La propaganda, que muchas veces toma el lugar de la historia durante los instantes en que el sujeto enuncia las ideas generales de su época, ya nos había periclitado. El socialismo utópico, el naturalismo zolaniano, el alma libertaria del pueblo, la redención del ser humano en los más altos ideales ilustrados. Enero, febrero, marzo y abril fueron los últimos meses de ese cuento del fin del fin, perpetrado por Fukuyama. Y a mediados de mayo la indicación del pasado de que el futuro se ganaba luchando en las calles volvió espontáneamente a llenar la conciencia de los ciudadanos de la Europa alter-civilizada, de la globalizadora de los sucesivos capitalismos que en el mundo han sido hasta llevar el planeta al borde de la ruina.
No será la última vez. El capitalismo podrá prorrogarse pero no continuar su desarrollo natural del beneficio privativo, hasta la destrucción de la humanidad, sin bañarse en sangre. Demasiadas fuerzas están en liza y la mitad de ellas son incapaces de darse cuenta del propio desastre que han creado.
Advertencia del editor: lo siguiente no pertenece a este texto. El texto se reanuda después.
theorem stagedTrafficOverheadSet_keeps :
    Staged.Keeps stagedTrafficOverheadSet := by
  unfold stagedTrafficOverheadSet
  intro b0 d1 c2 h3
  dsimp -zeta only
  with_reducible apply trafficOverheadApply_keeps
  assumption

theorem Device.updDrove_keeps {a : Device} (p0 : Device) (p1 : Nat) (p2 : DroveState → DroveState) (h0 : Keeps a p0) :
    Keeps a (Device.updDrove p0 p1 p2) := by
  unfold Device.updDrove
  with_reducible apply Device.mapService_keeps
  assumption

theorem droveConfigApply_keeps {a : Device} (p0 : Device) (p1 : List Byte) (h0 : Keeps a p0) :
    Keeps a (droveConfigApply p0 p1) := by
  unfold droveConfigApply
  with_reducible apply Device.updDrove_keeps
  assumption

theorem stagedDroveConfig_keeps :
    Staged.Keeps stagedDroveConfig := by
  unfold stagedDroveConfig
  intro b0 d1 c2 h3
  dsimp -zeta only
  with_reducible apply droveConfigApply_keeps
  assumption

theorem prefixConfigApply_keeps {a : Device} (p0 : Device) (p1 : List Byte) (h0 : Keeps a p0) :
    Keeps a (prefixConfigApply p0 p1) := by
  unfold prefixConfigApply
  with_reducible apply Device.updDrove_keeps
  assumption

theorem stagedPrefixConfig_keeps :
    Staged.Keeps stagedPrefixConfig := by
  unfold stagedPrefixConfig
  intro b0 d1 c2 h3
  dsimp -zeta only
  with_reducible apply prefixConfigApply_keeps
  assumption

theorem tensorSetApply_keeps {a : Device} (p0 : Device) (p1 : List Byte) (h0 : Keeps a p0) :
    Keeps a (tensorSetApply p0 p1) := by
  unfold tensorSetApply
  with_reducible apply Device.updPaddock_keeps
  assumption

theorem stagedTensorSet_keeps :
    Staged.Keeps stagedTensorSet := by
  unfold stagedTensorSet
  intro b0 d1 c2 h3
  dsimp -zeta only
  with_reducible apply tensorSetApply_keeps
  assumption

theorem Device.updServing_keeps {a : Device} (p0 : Device) (p1 : Nat) (p2 : Serving → Serving) (h0 : Keeps a p0) :
    Keeps a (Device.updServing p0 p1 p2) := by
  unfold Device.updServing
  with_reducible apply Device.mapService_keeps
  assumption

theorem serveConfigApply_keeps {a : Device} (p0 : Device) (p1 : List Byte) (h0 : Keeps a p0) :
    Keeps a (serveConfigApply p0 p1) := by
  unfold serveConfigApply
  with_reducible apply Device.updServing_keeps
  assumption

theorem stagedServeConfig_keeps :
    Staged.Keeps stagedServeConfig := by
  unfold stagedServeConfig
  intro b0 d1 c2 h3
  dsimp -zeta only
  with_reducible apply serveConfigApply_keeps
  assumption

theorem faultRingApply_keeps {a : Device} (p0 : Device) (p1 : List Byte) (h0 : Keeps a p0) :
    Keeps a (faultRingApply p0 p1) := by
  unfold faultRingApply
  extract_lets +onlyGivenNames x0
  clear_value x0
  with_reducible apply Device.mapFaults_keeps
  · assumption
  · exact fun _ => ⟨rfl, rfl⟩

theorem stagedFaultRingSet_keeps :
    Staged.Keeps stagedFaultRingSet := by
  unfold stagedFaultRingSet
  intro b0 d1 c2 h3
  dsimp -zeta only
  with_reducible apply faultRingApply_keeps
  assumption

theorem worldSetApply_keeps {a : Device} (p0 : Device) (p1 : List Byte) (h0 : Keeps a p0) :
    Keeps a (worldSetApply p0 p1) := by
  unfold worldSetApply
  with_reducible apply Device.mapSecurity_keeps
  · assumption
  · exact fun _ => ⟨rfl, rfl⟩

theorem stagedWorldSet_keeps :
    Staged.Keeps stagedWorldSet := by
  unfold stagedWorldSet
  intro b0 d1 c2 h3
  dsimp -zeta only
  with_reducible apply worldSetApply_keeps
  assumption

theorem powerLimitApply_keeps {a : Device} (p0 : Device) (p1 : List Byte) (h0 : Keeps a p0) :
    Keeps a (powerLimitApply p0 p1) := by
  unfold powerLimitApply
  with_reducible apply Device.mapPower_keeps
  assumption

theorem stagedPowerLimitSet_keeps :
    Staged.Keeps stagedPowerLimitSet := by
  unfold stagedPowerLimitSet
  intro b0 d1 c2 h3
  dsimp -zeta only
  with_reducible apply powerLimitApply_keeps
  assumption

theorem Device.settleThrottle_keeps {a : Device} (p0 : Device) (h0 : Keeps a p0) :
    Keeps a (Device.settleThrottle p0) := by
  unfold Device.settleThrottle
  extract_lets +onlyGivenNames x0
  clear_value x0
  refine Keeps.ite (fun _ => ?_) (fun _ => ?_)
  · rename_i v1
    assumption
  · rename_i v2
    with_reducible apply Device.mapPower_keeps
    assumption

theorem Device.updClock_keeps {a : Device} (p0 : Device) (p1 : Nat) (p2 : RegionClock → RegionClock) (h0 : Keeps a p0) :
    Keeps a (Device.updClock p0 p1 p2) := by
  unfold Device.updClock
  with_reducible apply Device.mapPower_keeps
  assumption

theorem clockRegionApply_keeps {a : Device} (p0 : Device) (p1 : List Byte) (h0 : Keeps a p0) :
    Keeps a (clockRegionApply p0 p1) := by
  unfold clockRegionApply
  extract_lets +onlyGivenNames x0 x1
  clear_value x0
  clear_value x1
  with_reducible apply Device.settleThrottle_keeps
  with_reducible apply Device.restRegions_keeps
  refine Keeps.foldl (fun d2 x3 h4 => ?_) ?_
  · with_reducible apply Device.updClock_keeps
    assumption
  · assumption

theorem stagedClockRegionSet_keeps :
    Staged.Keeps stagedClockRegionSet := by
  unfold stagedClockRegionSet
  intro b0 d1 c2 h3
  dsimp -zeta only
  with_reducible apply clockRegionApply_keeps
  assumption

theorem Device.setTallyState_keeps {a : Device} (p0 : Device) (p1 : TallyState) (p2 : optParam (Option Nat) none) (h0 : Keeps a p0) :
    Keeps a (Device.setTallyState p0 p1 p2) := by
  unfold Device.setTallyState
  refine Keeps.ite (fun _ => ?_) (fun _ => ?_)
  · rename_i v0
    assumption
  · rename_i v1
    extract_lets +onlyGivenNames x2 x3 x4 x5
    clear_value x2
    clear_value x3
    have h_x4 : Keeps a x4 := by
      unfold x4
      with_reducible apply Device.mapTally_keeps
      · assumption
      · exact fun _ => Nat.le_refl _
    clear_value x4
    have h_x5 : Keeps a x5 := by
      unfold x5
      with_reducible apply Device.record_keeps
      assumption
    clear_value x5
    refine Keeps.ite (fun _ => ?_) (fun _ => ?_)
    · rename_i v6
      with_reducible apply Device.mapFaults_keeps
      · with_reducible apply Device.record_keeps
        assumption
      · exact fun _ => ⟨rfl, rfl⟩
    · rename_i v7
      assumption

theorem tallyConfigApply_keeps {a : Device} (p0 : Device) (p1 : List Byte) (h0 : Keeps a p0) :
    Keeps a (tallyConfigApply p0 p1) := by
  unfold tallyConfigApply
  extract_lets +onlyGivenNames x0 x1
  clear_value x0
  have h_x1 : Keeps a x1 := by
    unfold x1
    with_reducible apply Device.mapTally_keeps
    · assumption
    · exact fun _ => Nat.le_refl _
  clear_value x1
  split
  · rename_i v2 v3
    with_reducible apply Device.setTallyState_keeps
    assumption
  · rename_i v4 v5
    assumption

theorem stagedTallyConfig_keeps :
    Staged.Keeps stagedTallyConfig := by
  unfold stagedTallyConfig
  intro b0 d1 c2 h3
  dsimp -zeta only
  with_reducible apply tallyConfigApply_keeps
  assumption

theorem traceConfigApply_keeps {a : Device} (p0 : Device) (p1 : List Byte) (h0 : Keeps a p0) :
    Keeps a (traceConfigApply p0 p1) := by
  unfold traceConfigApply
  with_reducible apply Device.mapTrace_keeps
  assumption

theorem stagedTraceConfig_keeps :
    Staged.Keeps stagedTraceConfig := by
  unfold stagedTraceConfig
  intro b0 d1 c2 h3
  dsimp -zeta only
  with_reducible apply traceConfigApply_keeps
  assumption

theorem gpioApply_keeps {a : Device} (p0 : Device) (p1 : List Byte) (h0 : Keeps a p0) :
    Keeps a (gpioApply p0 p1) := by
  unfold gpioApply
  extract_lets +onlyGivenNames x0
  clear_value x0
  with_reducible apply Device.mapPaths_keeps
  assumption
Todavía, entre las ruinas del modelo especulativo, y la degeneración política, se levantan las cruces y los vellocinos de oro intentando reclutar al devoto potencial de cualquier parroquia como soldado de Lope de Aguirre, en la travesía del mercado por el Orinoco.
Ahora se prestarán más oídos a las fábulas morales porque para empezar todo el mundo se ha dado cuenta de que eso precisamente es lo que le ha faltado a esta época desde que le dijeron a la gente que las utopías no servían. Robert Guédiguian ha escrito y dirigido una película, bellísima, sobre la personas de las que se reían los mercenarios de su banco amigo, lo que se llamaba “la buena gente de izquierdas”, esa que parecía instalada en una ingenuidad ridícula y que además no había logrado transmitir, la mayor parte de las veces, sus ideales a sus hijos, hasta que éstos se han encargado de dar la razón a lo que quedaba de juventud en sus padres en los últimos meses y en los que vendrán. La película Las nieves del Kilimanjaro de Guédiguian, una historia naturalista basada por contra en un poema del romántico Víctor Hugo, ha obtenido la Espiga de Plata y el Premio del Público en la Seminci de Valladolid. Las nieves del Kilimanjaro cuenta la historia de una pareja de militantes, él estibador en el puerto y delegado sindical de la CGT, ella cuidadora de una anciana, que tienen que enfrentar el ser víctimas de un robo por necesidad. Entonces, ante esa prueba, se manifiestan todos los dispositivos morales, los que el sistema ideológico-económico ha dejado insertos como minas entre la conciencia de la gente y los que aún resisten, nacidos de la cultura y la humanidad. El balance es avasallador, la historia clama el cielo que pintan los que hacen del mundo un infierno y a uno le llena el placer sólo de pensar qué dirá la caverna de esta película que contiene valores humanos que para ellos no tienen sitio siquiera en la imaginación.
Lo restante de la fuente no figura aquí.